Records contained in a dataset

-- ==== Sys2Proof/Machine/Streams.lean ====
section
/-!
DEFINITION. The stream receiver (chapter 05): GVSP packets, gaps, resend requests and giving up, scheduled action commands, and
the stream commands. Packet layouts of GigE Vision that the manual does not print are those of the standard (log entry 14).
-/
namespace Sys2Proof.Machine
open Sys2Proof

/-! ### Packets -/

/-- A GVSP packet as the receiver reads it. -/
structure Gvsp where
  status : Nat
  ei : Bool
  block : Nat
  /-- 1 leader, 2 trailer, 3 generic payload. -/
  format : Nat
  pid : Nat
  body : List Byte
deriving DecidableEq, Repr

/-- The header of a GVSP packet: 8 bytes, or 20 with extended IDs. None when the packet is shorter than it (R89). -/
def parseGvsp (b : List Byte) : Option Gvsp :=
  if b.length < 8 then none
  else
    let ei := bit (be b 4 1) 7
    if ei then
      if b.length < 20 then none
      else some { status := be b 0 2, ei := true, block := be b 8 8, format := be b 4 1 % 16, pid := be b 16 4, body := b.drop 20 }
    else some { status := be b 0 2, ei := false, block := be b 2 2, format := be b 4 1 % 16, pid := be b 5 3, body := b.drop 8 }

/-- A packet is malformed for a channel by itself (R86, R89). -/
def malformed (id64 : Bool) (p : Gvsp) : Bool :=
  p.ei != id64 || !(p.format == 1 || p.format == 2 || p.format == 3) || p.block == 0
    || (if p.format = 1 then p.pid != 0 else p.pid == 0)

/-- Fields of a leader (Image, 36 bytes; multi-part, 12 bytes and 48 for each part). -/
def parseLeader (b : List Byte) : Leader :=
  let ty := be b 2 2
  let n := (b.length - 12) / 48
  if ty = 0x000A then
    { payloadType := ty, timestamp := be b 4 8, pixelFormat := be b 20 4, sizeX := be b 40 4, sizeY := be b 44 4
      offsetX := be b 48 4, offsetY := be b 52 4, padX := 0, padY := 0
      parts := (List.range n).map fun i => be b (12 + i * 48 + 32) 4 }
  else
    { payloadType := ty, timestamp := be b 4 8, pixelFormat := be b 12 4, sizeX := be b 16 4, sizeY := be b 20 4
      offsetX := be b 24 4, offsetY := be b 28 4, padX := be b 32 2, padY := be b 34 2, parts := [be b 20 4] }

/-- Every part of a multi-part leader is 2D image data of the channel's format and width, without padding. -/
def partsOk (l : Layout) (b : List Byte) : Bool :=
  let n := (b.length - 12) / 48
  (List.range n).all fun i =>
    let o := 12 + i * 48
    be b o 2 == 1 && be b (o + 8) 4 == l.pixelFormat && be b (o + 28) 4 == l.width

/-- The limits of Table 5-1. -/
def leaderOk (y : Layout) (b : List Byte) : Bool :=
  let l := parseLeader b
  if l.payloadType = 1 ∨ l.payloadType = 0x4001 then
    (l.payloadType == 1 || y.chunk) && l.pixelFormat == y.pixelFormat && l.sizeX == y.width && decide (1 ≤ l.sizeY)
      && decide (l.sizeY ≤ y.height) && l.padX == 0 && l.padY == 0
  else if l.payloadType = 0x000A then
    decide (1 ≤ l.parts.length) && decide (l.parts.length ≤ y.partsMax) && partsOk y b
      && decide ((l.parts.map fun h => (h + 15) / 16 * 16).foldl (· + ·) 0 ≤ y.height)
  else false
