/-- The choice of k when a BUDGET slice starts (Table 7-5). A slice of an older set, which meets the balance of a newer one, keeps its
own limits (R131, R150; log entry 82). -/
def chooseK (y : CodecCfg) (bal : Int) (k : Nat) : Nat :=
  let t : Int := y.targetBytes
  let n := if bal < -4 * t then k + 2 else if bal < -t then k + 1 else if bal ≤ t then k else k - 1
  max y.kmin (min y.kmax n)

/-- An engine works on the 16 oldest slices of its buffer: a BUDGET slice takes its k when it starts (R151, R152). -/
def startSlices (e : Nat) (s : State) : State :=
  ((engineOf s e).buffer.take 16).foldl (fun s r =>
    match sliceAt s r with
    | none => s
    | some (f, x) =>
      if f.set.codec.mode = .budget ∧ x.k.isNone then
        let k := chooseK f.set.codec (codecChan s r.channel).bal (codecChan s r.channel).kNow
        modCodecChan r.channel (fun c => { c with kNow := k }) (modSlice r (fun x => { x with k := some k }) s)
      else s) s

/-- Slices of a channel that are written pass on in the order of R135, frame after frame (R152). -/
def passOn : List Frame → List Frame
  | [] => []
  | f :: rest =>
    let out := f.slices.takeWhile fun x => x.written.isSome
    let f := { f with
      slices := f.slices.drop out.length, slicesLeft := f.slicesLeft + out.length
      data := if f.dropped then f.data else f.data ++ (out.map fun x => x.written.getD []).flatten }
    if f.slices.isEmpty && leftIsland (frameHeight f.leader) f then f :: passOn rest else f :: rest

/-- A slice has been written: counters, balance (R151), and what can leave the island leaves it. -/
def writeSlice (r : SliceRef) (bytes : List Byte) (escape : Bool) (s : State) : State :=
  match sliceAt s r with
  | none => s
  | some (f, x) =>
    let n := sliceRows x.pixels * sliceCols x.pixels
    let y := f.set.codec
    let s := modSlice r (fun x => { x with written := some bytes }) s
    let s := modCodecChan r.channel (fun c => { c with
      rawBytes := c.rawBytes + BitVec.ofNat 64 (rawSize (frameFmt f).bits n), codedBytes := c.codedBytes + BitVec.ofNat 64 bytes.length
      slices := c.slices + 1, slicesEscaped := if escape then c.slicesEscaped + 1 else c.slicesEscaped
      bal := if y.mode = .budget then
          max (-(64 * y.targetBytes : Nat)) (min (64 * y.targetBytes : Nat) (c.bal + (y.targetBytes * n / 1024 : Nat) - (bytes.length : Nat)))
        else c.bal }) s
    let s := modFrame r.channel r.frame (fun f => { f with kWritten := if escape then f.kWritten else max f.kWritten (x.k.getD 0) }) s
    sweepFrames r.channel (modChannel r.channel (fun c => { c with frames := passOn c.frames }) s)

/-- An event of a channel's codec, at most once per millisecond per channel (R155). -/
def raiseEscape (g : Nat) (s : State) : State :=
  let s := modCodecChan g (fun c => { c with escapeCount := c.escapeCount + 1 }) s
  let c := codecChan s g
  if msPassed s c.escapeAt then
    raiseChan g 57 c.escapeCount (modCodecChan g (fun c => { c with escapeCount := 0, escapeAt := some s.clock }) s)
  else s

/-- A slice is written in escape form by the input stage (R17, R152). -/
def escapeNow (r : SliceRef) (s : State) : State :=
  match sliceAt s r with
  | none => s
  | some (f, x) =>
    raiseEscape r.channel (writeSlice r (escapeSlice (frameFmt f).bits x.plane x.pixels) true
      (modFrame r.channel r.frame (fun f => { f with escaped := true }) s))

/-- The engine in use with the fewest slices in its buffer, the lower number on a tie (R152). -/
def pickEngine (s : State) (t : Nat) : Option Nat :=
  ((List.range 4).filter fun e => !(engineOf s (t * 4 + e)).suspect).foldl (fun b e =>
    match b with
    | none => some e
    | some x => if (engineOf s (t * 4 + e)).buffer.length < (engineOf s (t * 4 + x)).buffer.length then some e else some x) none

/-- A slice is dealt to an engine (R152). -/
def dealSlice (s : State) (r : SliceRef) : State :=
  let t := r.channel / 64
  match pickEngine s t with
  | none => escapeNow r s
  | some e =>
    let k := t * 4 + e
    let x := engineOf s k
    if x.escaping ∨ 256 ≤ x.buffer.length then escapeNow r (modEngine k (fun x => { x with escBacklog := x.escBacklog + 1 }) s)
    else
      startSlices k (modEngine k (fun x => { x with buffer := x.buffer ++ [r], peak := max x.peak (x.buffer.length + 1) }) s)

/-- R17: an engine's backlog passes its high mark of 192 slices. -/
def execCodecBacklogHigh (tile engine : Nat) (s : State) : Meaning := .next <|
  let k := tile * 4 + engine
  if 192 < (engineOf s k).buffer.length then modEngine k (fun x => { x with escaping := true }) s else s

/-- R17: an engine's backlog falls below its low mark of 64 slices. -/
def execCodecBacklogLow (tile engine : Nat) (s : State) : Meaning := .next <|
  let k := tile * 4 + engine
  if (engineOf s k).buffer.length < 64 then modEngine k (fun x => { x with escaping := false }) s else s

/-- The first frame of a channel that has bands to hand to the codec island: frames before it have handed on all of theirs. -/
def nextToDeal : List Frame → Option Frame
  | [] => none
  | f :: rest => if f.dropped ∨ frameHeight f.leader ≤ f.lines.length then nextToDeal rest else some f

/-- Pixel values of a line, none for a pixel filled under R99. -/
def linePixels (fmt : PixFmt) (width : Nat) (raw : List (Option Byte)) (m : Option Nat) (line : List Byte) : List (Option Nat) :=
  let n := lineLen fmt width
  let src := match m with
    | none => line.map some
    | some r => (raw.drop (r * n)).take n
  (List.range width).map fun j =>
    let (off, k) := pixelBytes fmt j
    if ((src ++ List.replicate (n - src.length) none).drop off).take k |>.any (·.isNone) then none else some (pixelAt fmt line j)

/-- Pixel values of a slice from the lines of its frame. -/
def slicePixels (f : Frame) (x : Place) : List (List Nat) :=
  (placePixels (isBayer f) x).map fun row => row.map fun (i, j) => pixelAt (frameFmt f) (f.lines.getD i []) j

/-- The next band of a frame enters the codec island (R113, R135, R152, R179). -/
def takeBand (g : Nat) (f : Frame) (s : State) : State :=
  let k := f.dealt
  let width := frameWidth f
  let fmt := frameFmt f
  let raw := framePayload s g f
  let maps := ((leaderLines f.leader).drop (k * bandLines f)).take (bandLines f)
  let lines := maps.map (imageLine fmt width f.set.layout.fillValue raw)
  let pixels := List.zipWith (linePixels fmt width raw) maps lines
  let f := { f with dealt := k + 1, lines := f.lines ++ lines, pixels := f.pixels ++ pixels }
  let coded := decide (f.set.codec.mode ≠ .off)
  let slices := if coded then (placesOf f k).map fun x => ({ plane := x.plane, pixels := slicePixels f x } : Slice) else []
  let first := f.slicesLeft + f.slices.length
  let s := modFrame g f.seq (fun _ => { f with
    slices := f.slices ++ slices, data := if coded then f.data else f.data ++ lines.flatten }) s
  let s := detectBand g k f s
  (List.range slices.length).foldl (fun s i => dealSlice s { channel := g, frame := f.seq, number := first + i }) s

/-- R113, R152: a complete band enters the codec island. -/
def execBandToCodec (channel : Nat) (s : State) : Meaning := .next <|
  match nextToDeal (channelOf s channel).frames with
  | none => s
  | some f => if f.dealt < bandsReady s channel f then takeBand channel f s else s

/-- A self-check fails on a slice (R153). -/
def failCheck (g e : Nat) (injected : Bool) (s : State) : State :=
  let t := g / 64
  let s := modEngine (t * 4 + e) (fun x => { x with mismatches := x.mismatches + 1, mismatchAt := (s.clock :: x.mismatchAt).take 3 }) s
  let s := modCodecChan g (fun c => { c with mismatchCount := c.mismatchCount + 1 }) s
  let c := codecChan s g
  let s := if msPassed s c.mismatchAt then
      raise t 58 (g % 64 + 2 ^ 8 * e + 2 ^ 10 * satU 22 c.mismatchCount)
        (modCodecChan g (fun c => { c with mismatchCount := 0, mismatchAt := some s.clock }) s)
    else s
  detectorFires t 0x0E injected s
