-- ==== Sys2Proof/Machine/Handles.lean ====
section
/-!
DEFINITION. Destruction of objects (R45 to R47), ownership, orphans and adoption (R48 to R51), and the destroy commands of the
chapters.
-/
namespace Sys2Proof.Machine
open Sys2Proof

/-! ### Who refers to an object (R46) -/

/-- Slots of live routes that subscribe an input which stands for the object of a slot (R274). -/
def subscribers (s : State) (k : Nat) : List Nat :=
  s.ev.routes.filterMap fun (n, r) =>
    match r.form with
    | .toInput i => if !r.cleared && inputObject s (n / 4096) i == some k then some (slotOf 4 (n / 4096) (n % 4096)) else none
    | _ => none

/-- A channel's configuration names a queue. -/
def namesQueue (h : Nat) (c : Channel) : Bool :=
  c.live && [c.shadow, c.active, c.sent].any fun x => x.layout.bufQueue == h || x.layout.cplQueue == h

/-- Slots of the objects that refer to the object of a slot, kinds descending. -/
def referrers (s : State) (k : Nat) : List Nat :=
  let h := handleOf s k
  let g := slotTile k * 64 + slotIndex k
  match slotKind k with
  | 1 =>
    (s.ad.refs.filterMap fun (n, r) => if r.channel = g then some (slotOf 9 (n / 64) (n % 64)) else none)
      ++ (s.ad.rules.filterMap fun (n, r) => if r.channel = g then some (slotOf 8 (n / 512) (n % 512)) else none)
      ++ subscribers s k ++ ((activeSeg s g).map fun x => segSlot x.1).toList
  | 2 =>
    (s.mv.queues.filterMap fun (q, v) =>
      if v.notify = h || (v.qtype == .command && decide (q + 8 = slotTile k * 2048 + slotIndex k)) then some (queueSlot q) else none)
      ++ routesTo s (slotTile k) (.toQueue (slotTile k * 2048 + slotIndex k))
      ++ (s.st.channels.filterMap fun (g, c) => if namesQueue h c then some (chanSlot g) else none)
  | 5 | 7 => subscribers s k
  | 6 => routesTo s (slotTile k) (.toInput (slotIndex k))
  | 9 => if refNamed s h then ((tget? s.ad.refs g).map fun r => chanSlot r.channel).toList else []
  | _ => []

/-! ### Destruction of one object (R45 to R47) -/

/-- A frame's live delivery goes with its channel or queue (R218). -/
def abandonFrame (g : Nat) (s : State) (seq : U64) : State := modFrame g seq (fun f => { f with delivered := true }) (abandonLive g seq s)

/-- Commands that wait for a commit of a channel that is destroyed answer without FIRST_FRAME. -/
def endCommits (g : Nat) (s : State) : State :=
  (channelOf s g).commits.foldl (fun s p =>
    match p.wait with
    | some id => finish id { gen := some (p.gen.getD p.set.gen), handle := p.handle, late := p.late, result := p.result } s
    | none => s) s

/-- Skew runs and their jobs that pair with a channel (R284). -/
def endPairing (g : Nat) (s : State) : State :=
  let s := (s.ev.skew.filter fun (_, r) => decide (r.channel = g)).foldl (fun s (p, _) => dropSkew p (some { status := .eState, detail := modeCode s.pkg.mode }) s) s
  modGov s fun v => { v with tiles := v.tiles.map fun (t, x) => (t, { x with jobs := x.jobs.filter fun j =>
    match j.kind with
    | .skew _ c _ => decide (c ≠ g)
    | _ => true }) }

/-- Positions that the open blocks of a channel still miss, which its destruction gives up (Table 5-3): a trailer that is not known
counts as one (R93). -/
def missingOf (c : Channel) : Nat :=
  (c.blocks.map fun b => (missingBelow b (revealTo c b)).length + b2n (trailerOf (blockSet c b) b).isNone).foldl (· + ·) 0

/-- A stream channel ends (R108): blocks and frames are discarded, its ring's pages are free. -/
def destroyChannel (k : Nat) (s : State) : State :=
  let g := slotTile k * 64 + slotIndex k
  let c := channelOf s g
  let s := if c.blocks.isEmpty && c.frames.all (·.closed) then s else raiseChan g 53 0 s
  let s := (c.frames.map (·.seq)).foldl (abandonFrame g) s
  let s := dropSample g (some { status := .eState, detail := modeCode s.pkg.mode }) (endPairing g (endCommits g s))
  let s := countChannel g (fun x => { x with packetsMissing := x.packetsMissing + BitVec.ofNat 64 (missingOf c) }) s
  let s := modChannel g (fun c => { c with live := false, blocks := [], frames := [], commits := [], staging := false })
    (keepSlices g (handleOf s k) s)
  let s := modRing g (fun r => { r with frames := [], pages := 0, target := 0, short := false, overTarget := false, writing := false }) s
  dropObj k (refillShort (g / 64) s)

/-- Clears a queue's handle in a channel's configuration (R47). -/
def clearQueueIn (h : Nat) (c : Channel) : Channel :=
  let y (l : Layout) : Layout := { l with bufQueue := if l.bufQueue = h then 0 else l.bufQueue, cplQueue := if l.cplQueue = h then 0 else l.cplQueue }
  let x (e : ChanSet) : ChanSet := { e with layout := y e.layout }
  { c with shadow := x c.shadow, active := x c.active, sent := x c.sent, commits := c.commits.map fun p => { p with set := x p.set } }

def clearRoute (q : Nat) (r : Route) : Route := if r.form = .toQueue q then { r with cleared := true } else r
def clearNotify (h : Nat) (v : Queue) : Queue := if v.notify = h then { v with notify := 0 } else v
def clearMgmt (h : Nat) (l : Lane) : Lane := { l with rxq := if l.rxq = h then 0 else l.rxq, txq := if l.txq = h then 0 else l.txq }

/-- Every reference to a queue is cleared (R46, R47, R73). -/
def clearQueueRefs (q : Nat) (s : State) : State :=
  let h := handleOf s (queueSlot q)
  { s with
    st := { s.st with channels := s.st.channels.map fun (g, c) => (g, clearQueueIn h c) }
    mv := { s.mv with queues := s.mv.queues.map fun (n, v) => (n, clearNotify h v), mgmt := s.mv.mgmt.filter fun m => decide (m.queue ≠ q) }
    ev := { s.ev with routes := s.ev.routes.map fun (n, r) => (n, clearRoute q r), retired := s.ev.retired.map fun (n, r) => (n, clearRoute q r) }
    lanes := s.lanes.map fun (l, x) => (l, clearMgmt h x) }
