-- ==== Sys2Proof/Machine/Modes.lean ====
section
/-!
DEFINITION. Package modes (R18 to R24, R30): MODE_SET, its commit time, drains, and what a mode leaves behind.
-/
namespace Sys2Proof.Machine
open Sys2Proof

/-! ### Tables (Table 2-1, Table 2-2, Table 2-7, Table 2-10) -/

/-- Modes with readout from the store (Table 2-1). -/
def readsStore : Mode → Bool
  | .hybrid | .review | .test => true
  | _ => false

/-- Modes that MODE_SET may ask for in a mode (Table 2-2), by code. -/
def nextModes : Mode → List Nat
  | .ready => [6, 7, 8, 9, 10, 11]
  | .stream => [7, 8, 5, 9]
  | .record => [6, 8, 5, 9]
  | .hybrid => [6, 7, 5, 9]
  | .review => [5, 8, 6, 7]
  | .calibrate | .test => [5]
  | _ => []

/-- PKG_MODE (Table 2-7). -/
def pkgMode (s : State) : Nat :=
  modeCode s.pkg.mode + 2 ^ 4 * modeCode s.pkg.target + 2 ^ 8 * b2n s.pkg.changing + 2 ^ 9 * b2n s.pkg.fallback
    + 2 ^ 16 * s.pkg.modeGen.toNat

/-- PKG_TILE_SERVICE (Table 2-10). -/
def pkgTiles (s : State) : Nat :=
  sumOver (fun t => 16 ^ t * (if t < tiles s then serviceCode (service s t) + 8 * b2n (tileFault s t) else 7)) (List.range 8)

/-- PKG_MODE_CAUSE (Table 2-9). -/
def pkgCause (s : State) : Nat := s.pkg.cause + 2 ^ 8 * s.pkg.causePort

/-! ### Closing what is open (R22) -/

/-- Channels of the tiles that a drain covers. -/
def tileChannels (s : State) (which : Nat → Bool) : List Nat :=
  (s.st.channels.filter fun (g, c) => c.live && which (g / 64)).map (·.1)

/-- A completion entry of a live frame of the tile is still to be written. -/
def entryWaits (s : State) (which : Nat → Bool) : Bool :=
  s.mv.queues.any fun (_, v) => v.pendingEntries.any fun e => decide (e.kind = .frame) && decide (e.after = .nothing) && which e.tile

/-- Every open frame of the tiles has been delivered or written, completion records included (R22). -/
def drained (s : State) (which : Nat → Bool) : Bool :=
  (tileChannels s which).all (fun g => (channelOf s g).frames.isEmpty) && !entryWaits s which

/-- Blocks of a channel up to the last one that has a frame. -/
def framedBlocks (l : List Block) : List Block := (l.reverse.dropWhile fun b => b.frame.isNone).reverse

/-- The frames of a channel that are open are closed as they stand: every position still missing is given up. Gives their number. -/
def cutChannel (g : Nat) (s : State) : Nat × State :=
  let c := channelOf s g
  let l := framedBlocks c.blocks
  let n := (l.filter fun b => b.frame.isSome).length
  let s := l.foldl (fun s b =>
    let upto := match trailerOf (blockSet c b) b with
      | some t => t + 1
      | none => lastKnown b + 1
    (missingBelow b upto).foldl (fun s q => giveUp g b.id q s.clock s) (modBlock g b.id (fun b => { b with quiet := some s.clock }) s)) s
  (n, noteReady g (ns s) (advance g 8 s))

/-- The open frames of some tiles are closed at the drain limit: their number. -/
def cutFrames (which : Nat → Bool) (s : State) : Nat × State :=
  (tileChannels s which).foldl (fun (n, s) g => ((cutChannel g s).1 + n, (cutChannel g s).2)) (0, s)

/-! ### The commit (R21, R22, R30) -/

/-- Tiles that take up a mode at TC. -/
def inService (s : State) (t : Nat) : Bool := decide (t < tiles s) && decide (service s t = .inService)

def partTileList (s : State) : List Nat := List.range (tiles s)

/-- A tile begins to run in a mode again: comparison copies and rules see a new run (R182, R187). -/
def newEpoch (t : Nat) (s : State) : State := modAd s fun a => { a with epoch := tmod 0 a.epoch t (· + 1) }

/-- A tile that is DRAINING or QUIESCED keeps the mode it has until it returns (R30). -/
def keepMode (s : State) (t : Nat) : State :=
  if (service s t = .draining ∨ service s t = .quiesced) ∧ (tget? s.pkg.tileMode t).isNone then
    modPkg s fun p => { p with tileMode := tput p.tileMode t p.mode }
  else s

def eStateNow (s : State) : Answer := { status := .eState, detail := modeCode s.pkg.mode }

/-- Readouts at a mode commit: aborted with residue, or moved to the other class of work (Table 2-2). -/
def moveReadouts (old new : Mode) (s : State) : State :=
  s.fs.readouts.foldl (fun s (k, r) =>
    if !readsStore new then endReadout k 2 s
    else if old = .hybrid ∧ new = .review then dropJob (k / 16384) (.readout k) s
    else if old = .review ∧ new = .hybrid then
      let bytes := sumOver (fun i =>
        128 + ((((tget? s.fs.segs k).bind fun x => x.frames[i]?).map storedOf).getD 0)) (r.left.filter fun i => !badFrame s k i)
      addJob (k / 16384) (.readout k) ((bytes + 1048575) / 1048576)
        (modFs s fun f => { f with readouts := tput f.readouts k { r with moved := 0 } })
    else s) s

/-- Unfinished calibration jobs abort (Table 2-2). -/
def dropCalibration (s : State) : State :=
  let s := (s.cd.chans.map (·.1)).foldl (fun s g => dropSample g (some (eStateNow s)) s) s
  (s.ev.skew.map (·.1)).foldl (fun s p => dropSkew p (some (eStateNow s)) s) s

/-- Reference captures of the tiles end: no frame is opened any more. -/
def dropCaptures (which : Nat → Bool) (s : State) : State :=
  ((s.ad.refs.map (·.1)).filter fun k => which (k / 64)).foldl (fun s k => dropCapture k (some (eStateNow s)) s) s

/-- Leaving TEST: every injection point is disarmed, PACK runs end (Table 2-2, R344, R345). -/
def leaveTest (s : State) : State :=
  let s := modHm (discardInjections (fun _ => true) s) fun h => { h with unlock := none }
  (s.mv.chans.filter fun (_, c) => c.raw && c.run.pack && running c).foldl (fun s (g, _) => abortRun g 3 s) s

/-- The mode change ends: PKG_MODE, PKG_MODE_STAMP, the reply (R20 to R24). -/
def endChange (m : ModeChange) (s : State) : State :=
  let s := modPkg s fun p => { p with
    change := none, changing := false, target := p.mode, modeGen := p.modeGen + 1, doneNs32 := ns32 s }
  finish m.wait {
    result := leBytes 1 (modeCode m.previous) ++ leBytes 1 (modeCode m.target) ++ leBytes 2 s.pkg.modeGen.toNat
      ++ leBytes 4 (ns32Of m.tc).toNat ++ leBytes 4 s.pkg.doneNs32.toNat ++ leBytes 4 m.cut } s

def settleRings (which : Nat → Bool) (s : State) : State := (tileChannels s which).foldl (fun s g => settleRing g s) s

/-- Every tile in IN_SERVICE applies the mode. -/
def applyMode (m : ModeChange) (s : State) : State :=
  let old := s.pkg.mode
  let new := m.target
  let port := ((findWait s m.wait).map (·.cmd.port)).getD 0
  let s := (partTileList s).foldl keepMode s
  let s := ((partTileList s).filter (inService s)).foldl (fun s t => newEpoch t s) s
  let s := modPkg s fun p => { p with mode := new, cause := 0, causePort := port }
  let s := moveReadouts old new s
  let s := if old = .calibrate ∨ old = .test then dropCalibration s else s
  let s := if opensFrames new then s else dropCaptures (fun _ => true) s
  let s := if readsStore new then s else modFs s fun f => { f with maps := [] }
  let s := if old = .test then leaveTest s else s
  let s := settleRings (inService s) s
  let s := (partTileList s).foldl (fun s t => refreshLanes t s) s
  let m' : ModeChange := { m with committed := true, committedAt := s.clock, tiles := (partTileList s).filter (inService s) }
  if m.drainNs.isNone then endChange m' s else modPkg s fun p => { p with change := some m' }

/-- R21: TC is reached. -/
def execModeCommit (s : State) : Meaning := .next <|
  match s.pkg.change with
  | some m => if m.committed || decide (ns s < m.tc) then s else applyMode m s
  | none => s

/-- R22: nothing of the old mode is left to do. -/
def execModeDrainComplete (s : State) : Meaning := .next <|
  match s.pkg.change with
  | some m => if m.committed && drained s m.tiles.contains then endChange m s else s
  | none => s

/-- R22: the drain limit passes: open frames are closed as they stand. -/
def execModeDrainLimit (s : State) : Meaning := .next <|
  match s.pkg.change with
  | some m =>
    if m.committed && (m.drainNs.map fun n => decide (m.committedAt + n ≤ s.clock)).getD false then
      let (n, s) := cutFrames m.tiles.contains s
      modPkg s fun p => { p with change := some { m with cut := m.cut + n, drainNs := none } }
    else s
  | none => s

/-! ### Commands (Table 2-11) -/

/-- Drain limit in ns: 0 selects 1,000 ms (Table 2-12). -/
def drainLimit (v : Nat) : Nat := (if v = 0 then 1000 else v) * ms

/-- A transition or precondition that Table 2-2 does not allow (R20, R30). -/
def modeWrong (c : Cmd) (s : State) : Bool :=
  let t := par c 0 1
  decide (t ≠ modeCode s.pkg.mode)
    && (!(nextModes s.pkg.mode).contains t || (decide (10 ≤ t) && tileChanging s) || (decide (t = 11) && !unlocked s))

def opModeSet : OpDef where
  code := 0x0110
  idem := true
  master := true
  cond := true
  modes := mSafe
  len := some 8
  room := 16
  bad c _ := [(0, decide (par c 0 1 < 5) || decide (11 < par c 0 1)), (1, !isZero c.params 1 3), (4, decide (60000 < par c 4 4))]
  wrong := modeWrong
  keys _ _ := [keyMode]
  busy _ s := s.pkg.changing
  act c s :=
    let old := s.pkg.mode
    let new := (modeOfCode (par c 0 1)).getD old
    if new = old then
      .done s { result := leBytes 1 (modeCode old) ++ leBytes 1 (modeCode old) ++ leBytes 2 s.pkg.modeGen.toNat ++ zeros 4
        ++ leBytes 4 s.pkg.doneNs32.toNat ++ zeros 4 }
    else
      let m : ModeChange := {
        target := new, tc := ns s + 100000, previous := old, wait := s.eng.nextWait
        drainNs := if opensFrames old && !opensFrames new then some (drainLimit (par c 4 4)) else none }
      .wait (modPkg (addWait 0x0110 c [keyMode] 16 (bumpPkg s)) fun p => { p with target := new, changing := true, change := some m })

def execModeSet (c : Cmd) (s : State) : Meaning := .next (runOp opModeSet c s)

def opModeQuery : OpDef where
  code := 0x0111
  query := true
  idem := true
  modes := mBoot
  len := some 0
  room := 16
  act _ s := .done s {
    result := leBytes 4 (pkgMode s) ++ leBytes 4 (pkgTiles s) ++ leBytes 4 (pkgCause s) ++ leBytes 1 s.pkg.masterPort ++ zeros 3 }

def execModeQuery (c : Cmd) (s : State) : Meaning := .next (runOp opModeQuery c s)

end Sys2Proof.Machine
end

§ Task description: Every line of the data above that includes "zeros" should be listed.

§ Task output:
      .done s { result := leBytes 1 (modeCode old) ++ leBytes 1 (modeCode old) ++ leBytes 2 s.pkg.modeGen.toNat ++ zeros 4
        ++ leBytes 4 s.pkg.doneNs32.toNat ++ zeros 4 }
    result := leBytes 4 (pkgMode s) ++ leBytes 4 (pkgTiles s) ++ leBytes 4 (pkgCause s) ++ leBytes 1 s.pkg.masterPort ++ zeros 3 }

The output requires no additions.